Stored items
**********

-- ==== Sys2Proof/Laws/Timer.lean ====
section
/-!
SUPPORT. Everything the loops of the timer advance do: the divider's ticks and the counter's events as closed
forms, with their frames.
-/

namespace Sys2Proof.Machine

/-- `n` ticks of the divider: DIV up by `n`, DIVACC down by 256 a tick, no other cell and no other field. -/
theorem divTicks_eq (n : Nat) (s : State) (hw : s.mem.wf = true) :
    (State.divTicks n s).mem.read 0xFF04 = s.mem.read 0xFF04 + BitVec.ofNat 8 n ∧
    (State.divTicks n s).divAcc = s.divAcc - 256 * n ∧
    (∀ k, k ≠ 0xFF04 → (State.divTicks n s).mem.read k = s.mem.read k) ∧
    State.divTicks n s = { s with mem := (State.divTicks n s).mem, divAcc := (State.divTicks n s).divAcc } := by
  induction n generalizing s with
  | zero => exact ⟨by simp [State.divTicks], rfl, fun _ _ => rfl, rfl⟩
  | succ n ih =>
    obtain ⟨a, b, c, d⟩ := ih s.divTick (setIo_wf _ _ _ hw)
    refine ⟨?_, ?_, fun k hk => (c k hk).trans (read_write_other _ _ hk), ?_⟩
    · show (State.divTicks n s.divTick).mem.read _ = _
      rw [a]
      show Memory.read (Memory.write s.mem 0xFF04 _) 0xFF04 + _ = _
      rw [read_write_same _ _ _ hw]
      show s.mem.read 0xFF04 + 1 + _ = _
      apply BitVec.eq_of_toNat_eq
      simp
      omega
    · show (State.divTicks n s.divTick).divAcc = _
      rw [b]
      show s.divAcc - 256 - 256 * n = _
      omega
    · rw [show State.divTicks (n + 1) s = State.divTicks n s.divTick from rfl]
      generalize State.divTicks n s.divTick = t at d ⊢
      have hs : ∀ m x, { s.divTick with mem := m, divAcc := x } = { s with mem := m, divAcc := x } := by
        intro m x
        simp [State.divTick]
      exact d.trans (hs _ _)

/-- One counter event (R454): TIMA and the Timer request, no other cell and no other field. -/
theorem counterEvent_eq (s : State) (hw : s.mem.wf = true) :
    let x := tickCounter (s.mem.read 0xFF06) (s.mem.read 0xFF05, false)
    s.counterEvent.mem.read 0xFF05 = x.1 ∧
    s.counterEvent.mem.read 0xFF0F = (if x.2 then s.mem.read 0xFF0F ||| 0x04#8 else s.mem.read 0xFF0F) ∧
    (∀ k, k ≠ 0xFF05 → k ≠ 0xFF0F → s.counterEvent.mem.read k = s.mem.read k) ∧
    s.counterEvent = { s with mem := s.counterEvent.mem } := by
  unfold State.counterEvent tickCounter
  have h5 := read_write_same s.mem 0xFF05 (s.io 0x06) hw
  by_cases h : s.mem.read 0xFF05 = 0xFF#8
  · rw [if_pos (show s.io 0x05 = 0xFF#8 from h), if_pos h]
    refine ⟨?_, ?_, ?_, rfl⟩
    · exact (read_write_other _ _ (by decide)).trans h5
    · exact read_write_same _ _ _ (setIo_wf s 0x05 (s.io 0x06) hw)
    · exact fun k h1 h2 => (read_write_other _ _ h2).trans (read_write_other _ _ h1)
  · rw [if_neg (show ¬ s.io 0x05 = 0xFF#8 from h), if_neg h]
    refine ⟨read_write_same _ _ _ hw, read_write_other _ _ (by decide), ?_, rfl⟩
    exact fun k h1 _ => read_write_other _ _ h1

theorem repeat_succ {α : Type} (f : α → α) (n : Nat) (x : α) : Nat.repeat f (n + 1) x = Nat.repeat f n (f x) := by
  induction n with
  | zero => rfl
  | succ n ih => exact congrArg f ih

/-- Whether an event overflowed before does not change TIMA, and once set it stays. -/
theorem tickCounter_repeat (m : Byte) (n : Nat) (v : Byte) (o : Bool) :
    Nat.repeat (tickCounter m) n (v, o) =
      ((Nat.repeat (tickCounter m) n (v, false)).1, o || (Nat.repeat (tickCounter m) n (v, false)).2) := by
  induction n with
  | zero => simp [Nat.repeat]
  | succ n ih =>
    show tickCounter m (Nat.repeat (tickCounter m) n (v, o)) = ((tickCounter m _).1, o || (tickCounter m _).2)
    rw [ih]
    unfold tickCounter
    split <;> simp_all

/-- `n` counter events with period `p`: what `tickCounter` makes of TIMA, the request once an event overflows,
TIMACC down by `p` an event, no other cell and no other field. -/
theorem counterEvents_eq (p n : Nat) (s : State) (hw : s.mem.wf = true) :
    let x := Nat.repeat (tickCounter (s.mem.read 0xFF06)) n (s.mem.read 0xFF05, false)
    let t := State.counterEvents p n s
    t.mem.read 0xFF05 = x.1 ∧
    t.mem.read 0xFF0F = (if x.2 then s.mem.read 0xFF0F ||| 0x04#8 else s.mem.read 0xFF0F) ∧
    t.timAcc = s.timAcc - n * p ∧
    (∀ k, k ≠ 0xFF05 → k ≠ 0xFF0F → t.mem.read k = s.mem.read k) ∧
    t = { s with mem := t.mem, timAcc := t.timAcc } := by
  induction n generalizing s with
  | zero => exact ⟨rfl, rfl, by simp [State.counterEvents], fun _ _ _ => rfl, rfl⟩
  | succ n ih =>
    dsimp only
    rw [show State.counterEvents p (n + 1) s =
      State.counterEvents p n ({ s with timAcc := s.timAcc - p }.counterEvent) from rfl, repeat_succ]
    obtain ⟨e1, e2, e3, e4⟩ := counterEvent_eq { s with timAcc := s.timAcc - p } hw
    have hw' := counterEvent_wf { s with timAcc := s.timAcc - p } hw
    generalize { s with timAcc := s.timAcc - p }.counterEvent = u at *
    obtain ⟨i1, i2, i3, i4, i5⟩ := ih u hw'
    dsimp only at e1 e2 e3 e4 i1 i2 i3 i4 i5
    generalize State.counterEvents p n u = t at *
    have h6 : u.mem.read 0xFF06 = s.mem.read 0xFF06 := e3 _ (by decide) (by decide)
    rw [h6, e1] at i1 i2
    rw [e2] at i2
    rcases hx : tickCounter (s.mem.read 0xFF06) (s.mem.read 0xFF05, false) with ⟨y, o⟩
    rw [hx] at i1 i2
    dsimp only at i1 i2
    rw [tickCounter_repeat]
    refine ⟨i1, ?_, ?_, fun k h1 h2 => (i4 k h1 h2).trans (e3 k h1 h2), ?_⟩
    · rw [i2]
      cases o <;> cases (Nat.repeat (tickCounter (s.mem.read 0xFF06)) n (y, false)).2 <;> simp [BitVec.or_assoc]
    · rw [i3, e4]
      show s.timAcc - p - n * p = _
      rw [Nat.succ_mul]
      omega
    · rw [i5, e4]

end Sys2Proof.Machine
end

**********

* Required action *
From the records above, copy every line that includes the word "theorem".

* Final answer *
theorem divTicks_eq (n : Nat) (s : State) (hw : s.mem.wf = true) :
theorem counterEvent_eq (s : State) (hw : s.mem.wf = true) :
theorem repeat_succ {α : Type} (f : α → α) (n : Nat) (x : α) : Nat.repeat f (n + 1) x = Nat.repeat f n (f x) := by
theorem tickCounter_repeat (m : Byte) (n : Nat) (v : Byte) (o : Bool) :
theorem counterEvents_eq (p n : Nat) (s : State) (hw : s.mem.wf = true) :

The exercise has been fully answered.